Exercise —
For each line below that contains the string "choices", copy that line.

Collected data entries
· · · · ·
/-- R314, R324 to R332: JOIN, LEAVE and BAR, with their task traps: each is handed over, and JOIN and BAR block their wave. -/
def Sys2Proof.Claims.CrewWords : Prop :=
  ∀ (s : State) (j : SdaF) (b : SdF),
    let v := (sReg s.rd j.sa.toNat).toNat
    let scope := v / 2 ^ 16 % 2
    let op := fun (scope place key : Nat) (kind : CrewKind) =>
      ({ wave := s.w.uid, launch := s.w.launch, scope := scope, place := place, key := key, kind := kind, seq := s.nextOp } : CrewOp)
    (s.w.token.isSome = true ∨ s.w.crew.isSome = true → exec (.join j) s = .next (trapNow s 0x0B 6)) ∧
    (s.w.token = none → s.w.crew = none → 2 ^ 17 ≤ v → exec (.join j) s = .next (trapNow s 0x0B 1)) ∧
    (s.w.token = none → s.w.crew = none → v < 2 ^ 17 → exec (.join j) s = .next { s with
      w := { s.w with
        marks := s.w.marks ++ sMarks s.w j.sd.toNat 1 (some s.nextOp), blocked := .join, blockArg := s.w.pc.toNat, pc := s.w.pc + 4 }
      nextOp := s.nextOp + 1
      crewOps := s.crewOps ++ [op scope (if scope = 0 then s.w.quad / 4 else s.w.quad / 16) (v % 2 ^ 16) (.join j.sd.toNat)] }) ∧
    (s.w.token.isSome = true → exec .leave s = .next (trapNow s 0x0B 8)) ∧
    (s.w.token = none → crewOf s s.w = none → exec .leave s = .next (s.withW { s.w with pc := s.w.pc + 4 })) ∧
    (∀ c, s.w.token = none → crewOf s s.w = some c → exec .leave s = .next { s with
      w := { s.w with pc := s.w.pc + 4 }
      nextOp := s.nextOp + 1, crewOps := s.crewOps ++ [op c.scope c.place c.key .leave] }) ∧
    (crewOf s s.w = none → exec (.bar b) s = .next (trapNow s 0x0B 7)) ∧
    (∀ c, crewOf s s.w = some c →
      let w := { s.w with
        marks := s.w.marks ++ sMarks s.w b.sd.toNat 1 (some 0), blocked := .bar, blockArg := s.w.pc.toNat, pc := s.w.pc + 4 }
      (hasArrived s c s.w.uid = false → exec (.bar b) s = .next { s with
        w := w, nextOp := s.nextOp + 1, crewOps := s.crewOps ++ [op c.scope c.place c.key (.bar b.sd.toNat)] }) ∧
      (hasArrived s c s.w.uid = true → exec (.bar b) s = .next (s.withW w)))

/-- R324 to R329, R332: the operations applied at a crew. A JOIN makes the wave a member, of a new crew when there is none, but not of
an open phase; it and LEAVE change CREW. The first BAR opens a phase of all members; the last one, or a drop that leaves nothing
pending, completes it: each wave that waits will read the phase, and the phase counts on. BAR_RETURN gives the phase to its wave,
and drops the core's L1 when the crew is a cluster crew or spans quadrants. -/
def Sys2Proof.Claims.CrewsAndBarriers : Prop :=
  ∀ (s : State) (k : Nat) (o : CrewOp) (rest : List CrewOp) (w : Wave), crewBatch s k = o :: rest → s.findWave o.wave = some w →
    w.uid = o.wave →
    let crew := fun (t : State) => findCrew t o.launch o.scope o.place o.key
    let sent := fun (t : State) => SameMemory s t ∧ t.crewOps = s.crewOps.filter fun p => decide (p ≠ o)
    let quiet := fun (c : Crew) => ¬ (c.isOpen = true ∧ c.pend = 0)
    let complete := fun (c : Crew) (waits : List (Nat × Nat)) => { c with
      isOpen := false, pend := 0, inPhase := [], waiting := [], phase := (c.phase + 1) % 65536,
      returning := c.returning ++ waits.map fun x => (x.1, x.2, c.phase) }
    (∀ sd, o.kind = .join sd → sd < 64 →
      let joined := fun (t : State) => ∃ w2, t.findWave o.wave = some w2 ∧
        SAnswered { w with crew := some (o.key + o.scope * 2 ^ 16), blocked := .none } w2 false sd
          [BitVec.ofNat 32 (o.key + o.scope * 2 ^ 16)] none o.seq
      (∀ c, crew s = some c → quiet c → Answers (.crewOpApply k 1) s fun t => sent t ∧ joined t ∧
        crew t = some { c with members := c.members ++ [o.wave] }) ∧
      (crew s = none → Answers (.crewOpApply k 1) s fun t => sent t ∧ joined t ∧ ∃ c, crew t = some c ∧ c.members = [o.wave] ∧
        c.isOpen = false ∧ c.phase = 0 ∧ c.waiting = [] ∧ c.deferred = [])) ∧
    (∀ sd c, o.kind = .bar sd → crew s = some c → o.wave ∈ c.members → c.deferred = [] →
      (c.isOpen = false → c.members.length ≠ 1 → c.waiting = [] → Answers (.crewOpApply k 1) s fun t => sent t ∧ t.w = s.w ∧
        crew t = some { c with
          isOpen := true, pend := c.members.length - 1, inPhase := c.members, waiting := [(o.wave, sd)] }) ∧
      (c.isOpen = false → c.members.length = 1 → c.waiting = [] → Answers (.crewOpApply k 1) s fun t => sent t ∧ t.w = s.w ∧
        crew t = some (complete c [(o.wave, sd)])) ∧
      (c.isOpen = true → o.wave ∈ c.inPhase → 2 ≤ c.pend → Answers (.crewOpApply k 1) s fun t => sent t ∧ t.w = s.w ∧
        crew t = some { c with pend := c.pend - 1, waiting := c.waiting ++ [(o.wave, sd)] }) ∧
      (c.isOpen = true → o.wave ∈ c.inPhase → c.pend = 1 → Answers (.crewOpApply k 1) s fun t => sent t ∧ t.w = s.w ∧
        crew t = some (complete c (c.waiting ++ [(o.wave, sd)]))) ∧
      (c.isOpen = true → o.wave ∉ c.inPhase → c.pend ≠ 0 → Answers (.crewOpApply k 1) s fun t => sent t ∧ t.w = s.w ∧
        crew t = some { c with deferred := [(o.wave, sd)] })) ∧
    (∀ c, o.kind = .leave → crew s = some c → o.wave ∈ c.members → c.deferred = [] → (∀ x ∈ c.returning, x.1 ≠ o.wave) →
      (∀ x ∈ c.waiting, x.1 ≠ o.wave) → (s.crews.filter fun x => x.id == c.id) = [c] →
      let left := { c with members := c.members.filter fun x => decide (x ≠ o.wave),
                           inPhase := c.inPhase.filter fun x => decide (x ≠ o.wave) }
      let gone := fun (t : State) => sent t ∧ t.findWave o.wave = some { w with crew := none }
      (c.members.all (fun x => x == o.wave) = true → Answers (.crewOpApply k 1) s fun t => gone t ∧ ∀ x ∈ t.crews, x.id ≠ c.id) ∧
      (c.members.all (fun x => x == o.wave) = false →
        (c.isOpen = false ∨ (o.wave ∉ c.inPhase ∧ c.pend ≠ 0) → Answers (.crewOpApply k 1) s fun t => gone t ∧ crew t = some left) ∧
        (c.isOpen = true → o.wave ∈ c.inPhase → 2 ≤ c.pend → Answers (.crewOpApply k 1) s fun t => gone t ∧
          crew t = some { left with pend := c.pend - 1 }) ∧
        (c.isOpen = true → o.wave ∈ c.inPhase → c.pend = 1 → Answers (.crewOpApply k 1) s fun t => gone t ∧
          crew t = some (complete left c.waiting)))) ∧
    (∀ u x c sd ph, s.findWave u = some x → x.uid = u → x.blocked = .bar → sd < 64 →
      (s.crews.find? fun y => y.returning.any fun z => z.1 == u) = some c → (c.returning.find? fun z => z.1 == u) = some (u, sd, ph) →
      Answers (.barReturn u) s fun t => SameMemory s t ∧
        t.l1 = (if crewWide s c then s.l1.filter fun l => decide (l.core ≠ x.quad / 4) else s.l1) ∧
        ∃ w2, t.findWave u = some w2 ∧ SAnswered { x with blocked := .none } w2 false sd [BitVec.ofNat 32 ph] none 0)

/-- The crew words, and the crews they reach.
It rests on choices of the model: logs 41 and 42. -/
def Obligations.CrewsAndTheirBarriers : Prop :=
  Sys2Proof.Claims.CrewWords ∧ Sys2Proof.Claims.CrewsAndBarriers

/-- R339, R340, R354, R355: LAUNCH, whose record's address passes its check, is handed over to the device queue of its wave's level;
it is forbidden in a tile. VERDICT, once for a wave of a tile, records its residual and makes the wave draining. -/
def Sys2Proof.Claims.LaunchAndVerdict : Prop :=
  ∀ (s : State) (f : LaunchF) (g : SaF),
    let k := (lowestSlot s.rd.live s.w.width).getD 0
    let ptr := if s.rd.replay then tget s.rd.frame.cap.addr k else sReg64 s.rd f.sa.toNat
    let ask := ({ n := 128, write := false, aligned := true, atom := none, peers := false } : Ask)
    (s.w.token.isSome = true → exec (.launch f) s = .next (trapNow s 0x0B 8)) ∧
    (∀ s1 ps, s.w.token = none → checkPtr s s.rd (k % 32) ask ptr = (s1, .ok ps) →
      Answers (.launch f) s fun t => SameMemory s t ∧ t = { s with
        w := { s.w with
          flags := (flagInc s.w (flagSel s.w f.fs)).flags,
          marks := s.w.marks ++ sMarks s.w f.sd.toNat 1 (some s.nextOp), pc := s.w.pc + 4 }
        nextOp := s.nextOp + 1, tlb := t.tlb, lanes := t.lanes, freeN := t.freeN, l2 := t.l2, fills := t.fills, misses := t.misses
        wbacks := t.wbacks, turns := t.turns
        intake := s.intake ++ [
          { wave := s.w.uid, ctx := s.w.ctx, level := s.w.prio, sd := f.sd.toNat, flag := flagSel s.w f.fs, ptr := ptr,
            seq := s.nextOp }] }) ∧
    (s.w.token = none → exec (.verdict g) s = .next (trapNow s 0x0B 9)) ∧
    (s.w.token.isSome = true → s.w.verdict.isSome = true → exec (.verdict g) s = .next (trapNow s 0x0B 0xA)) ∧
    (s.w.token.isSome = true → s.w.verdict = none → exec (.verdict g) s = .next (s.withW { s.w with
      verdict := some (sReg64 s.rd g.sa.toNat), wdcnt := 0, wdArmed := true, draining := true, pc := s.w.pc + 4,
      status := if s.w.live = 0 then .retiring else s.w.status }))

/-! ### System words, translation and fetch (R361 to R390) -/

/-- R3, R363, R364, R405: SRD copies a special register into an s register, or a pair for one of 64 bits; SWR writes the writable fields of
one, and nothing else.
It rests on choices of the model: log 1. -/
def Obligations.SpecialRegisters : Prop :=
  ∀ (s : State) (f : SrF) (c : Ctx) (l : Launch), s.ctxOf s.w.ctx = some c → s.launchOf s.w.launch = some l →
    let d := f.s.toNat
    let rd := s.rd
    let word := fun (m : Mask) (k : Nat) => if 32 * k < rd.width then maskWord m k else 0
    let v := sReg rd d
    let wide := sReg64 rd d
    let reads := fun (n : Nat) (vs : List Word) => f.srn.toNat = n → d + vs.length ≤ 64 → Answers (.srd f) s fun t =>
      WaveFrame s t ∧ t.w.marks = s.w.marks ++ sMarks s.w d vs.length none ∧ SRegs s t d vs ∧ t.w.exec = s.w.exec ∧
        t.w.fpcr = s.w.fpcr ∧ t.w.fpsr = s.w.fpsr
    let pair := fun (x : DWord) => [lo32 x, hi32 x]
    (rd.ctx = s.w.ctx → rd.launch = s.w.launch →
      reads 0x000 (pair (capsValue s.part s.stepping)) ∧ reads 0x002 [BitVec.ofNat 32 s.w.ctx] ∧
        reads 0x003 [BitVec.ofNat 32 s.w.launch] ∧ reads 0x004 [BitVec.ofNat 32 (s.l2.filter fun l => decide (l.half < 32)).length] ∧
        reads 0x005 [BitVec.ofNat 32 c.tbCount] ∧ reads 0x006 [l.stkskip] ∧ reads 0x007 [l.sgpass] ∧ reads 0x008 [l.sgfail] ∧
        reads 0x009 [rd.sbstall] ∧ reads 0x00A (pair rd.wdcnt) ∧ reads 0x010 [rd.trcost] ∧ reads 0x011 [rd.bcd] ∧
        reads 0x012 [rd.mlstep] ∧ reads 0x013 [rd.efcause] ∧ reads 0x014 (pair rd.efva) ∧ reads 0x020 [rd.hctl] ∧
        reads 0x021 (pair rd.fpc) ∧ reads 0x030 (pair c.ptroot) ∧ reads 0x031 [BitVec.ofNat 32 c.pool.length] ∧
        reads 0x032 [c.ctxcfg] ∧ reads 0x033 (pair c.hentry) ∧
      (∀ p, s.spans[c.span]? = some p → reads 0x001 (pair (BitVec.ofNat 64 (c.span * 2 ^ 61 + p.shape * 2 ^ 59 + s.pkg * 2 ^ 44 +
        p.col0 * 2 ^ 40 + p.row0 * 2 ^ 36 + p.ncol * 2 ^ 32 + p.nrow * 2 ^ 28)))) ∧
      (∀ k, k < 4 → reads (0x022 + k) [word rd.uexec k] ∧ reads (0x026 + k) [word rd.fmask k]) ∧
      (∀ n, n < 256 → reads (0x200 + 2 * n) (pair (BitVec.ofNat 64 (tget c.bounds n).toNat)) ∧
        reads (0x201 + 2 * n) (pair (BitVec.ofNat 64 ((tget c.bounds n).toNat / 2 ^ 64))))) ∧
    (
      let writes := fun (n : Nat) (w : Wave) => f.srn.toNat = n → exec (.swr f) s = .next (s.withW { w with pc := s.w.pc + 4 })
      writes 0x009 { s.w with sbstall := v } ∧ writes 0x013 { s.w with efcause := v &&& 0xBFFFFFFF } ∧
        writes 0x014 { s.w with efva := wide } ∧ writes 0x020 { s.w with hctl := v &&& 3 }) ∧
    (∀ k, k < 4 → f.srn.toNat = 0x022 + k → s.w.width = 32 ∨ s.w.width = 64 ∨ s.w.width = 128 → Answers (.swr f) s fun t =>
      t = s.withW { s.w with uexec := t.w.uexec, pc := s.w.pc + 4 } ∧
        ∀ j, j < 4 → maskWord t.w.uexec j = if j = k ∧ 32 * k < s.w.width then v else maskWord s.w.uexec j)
· · · · ·
Solution —
It rests on choices of the model: logs 41 and 42. -/
It rests on choices of the model: log 1. -/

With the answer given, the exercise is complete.